▶ [TASK]: Begin at the first line below and copy each line exactly, ending with the line where "as numbers -/" appears.

Stored data
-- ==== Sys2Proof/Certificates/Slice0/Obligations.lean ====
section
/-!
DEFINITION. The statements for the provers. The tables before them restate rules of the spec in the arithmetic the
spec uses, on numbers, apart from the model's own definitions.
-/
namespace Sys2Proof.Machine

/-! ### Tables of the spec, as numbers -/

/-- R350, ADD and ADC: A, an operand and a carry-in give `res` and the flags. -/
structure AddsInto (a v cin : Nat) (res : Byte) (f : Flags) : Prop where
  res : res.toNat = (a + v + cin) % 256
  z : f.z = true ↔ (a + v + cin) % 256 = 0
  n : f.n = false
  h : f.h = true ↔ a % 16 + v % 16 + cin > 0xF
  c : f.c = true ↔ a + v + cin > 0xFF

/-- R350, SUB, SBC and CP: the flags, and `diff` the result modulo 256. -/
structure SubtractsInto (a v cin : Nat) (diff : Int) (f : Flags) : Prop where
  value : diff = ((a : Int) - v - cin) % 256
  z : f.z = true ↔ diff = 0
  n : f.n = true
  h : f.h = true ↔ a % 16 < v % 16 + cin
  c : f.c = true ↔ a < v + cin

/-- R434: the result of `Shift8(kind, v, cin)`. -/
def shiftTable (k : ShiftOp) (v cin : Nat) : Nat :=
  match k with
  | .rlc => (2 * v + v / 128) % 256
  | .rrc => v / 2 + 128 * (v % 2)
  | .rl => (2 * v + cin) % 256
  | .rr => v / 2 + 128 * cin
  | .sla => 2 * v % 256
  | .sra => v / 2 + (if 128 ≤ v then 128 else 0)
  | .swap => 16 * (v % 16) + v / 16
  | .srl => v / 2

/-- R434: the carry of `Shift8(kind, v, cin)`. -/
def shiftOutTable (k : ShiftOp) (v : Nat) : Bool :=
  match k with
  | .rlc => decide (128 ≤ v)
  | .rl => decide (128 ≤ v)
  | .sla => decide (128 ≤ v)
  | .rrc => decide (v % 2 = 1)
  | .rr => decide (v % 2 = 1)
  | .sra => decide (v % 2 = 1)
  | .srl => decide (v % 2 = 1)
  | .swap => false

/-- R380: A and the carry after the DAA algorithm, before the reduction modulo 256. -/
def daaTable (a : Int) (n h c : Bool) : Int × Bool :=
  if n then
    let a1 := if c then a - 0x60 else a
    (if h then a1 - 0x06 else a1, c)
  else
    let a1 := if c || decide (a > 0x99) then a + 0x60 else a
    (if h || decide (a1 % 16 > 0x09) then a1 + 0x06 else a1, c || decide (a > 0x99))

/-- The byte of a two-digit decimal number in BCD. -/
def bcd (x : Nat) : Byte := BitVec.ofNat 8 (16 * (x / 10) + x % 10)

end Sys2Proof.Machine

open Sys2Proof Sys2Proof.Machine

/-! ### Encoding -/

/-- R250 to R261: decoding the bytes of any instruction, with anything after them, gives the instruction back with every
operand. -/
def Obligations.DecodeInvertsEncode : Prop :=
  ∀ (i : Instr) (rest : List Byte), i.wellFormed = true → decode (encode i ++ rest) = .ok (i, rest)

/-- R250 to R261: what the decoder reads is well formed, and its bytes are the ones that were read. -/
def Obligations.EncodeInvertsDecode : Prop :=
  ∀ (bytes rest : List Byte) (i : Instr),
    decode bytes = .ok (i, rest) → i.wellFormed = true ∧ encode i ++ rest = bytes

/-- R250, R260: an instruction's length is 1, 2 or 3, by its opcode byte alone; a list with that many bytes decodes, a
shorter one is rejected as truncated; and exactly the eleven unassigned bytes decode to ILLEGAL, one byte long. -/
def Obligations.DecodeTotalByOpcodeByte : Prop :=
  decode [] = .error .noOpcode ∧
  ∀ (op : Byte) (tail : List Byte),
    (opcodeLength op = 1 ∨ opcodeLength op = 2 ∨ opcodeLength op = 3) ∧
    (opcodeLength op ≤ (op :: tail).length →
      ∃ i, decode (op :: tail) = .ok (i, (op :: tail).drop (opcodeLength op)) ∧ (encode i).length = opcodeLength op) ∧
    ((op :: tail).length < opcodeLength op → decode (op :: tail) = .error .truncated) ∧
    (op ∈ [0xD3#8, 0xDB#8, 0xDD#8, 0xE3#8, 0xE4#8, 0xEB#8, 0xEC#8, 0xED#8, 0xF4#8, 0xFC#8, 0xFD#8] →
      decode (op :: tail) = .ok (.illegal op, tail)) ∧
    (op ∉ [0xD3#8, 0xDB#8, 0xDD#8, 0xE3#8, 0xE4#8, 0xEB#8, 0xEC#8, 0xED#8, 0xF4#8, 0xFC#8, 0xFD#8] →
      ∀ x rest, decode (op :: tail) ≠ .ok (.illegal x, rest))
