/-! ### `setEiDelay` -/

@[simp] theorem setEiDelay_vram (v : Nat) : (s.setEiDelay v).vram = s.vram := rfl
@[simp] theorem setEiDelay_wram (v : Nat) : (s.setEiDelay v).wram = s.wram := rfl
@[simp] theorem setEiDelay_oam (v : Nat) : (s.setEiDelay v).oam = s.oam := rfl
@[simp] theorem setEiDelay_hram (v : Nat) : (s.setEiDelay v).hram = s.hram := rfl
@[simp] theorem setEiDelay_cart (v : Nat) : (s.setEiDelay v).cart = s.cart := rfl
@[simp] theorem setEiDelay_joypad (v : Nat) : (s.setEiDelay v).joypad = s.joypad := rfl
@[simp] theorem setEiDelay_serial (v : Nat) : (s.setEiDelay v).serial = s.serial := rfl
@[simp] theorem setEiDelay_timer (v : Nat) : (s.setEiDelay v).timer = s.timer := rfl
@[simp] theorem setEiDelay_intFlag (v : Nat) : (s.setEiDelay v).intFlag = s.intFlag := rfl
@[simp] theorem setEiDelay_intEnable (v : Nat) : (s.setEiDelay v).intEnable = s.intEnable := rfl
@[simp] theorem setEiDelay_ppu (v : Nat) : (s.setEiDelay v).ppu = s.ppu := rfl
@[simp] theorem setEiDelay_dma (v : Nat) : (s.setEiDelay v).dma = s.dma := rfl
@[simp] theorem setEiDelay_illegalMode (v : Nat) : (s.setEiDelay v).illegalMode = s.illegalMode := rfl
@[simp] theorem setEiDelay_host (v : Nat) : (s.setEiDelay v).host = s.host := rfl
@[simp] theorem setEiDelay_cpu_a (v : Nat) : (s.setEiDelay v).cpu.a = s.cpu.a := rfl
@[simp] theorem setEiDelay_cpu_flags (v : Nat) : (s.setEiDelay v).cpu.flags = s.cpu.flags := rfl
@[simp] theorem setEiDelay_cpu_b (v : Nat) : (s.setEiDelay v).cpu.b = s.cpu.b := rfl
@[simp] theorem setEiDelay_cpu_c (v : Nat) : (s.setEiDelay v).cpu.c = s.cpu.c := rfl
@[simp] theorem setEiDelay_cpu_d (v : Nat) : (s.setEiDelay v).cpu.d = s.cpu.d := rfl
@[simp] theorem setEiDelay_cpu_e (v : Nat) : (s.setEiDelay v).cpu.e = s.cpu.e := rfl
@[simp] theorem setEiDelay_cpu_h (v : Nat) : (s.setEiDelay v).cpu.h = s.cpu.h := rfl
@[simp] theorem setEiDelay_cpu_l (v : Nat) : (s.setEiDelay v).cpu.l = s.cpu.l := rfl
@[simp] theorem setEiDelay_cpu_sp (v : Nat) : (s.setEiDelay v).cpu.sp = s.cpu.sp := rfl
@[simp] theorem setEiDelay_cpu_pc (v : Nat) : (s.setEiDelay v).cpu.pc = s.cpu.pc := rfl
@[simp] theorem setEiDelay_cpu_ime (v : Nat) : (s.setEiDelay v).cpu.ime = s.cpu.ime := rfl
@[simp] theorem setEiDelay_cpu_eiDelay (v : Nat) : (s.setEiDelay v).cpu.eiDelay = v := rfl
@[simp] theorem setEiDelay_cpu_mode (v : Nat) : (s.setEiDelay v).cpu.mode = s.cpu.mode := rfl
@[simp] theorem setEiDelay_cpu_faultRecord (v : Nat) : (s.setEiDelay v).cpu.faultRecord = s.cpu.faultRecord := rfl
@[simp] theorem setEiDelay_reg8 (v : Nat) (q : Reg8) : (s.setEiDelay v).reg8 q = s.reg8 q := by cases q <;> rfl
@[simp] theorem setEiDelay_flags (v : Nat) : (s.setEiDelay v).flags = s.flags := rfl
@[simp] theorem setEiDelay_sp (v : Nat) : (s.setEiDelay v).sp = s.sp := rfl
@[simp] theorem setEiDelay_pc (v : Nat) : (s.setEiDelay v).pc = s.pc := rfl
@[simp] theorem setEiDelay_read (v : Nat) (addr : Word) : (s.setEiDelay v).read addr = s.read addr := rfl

▶ [RESPONSE]:
-- ==== Sys2Proof/Certificates/Slice0/Obligations.lean ====
section
/-!
DEFINITION. The statements for the provers. The tables before them restate rules of the spec in the arithmetic the
spec uses, on numbers, apart from the model's own definitions.
-/
namespace Sys2Proof.Machine

/-! ### Tables of the spec, as numbers -/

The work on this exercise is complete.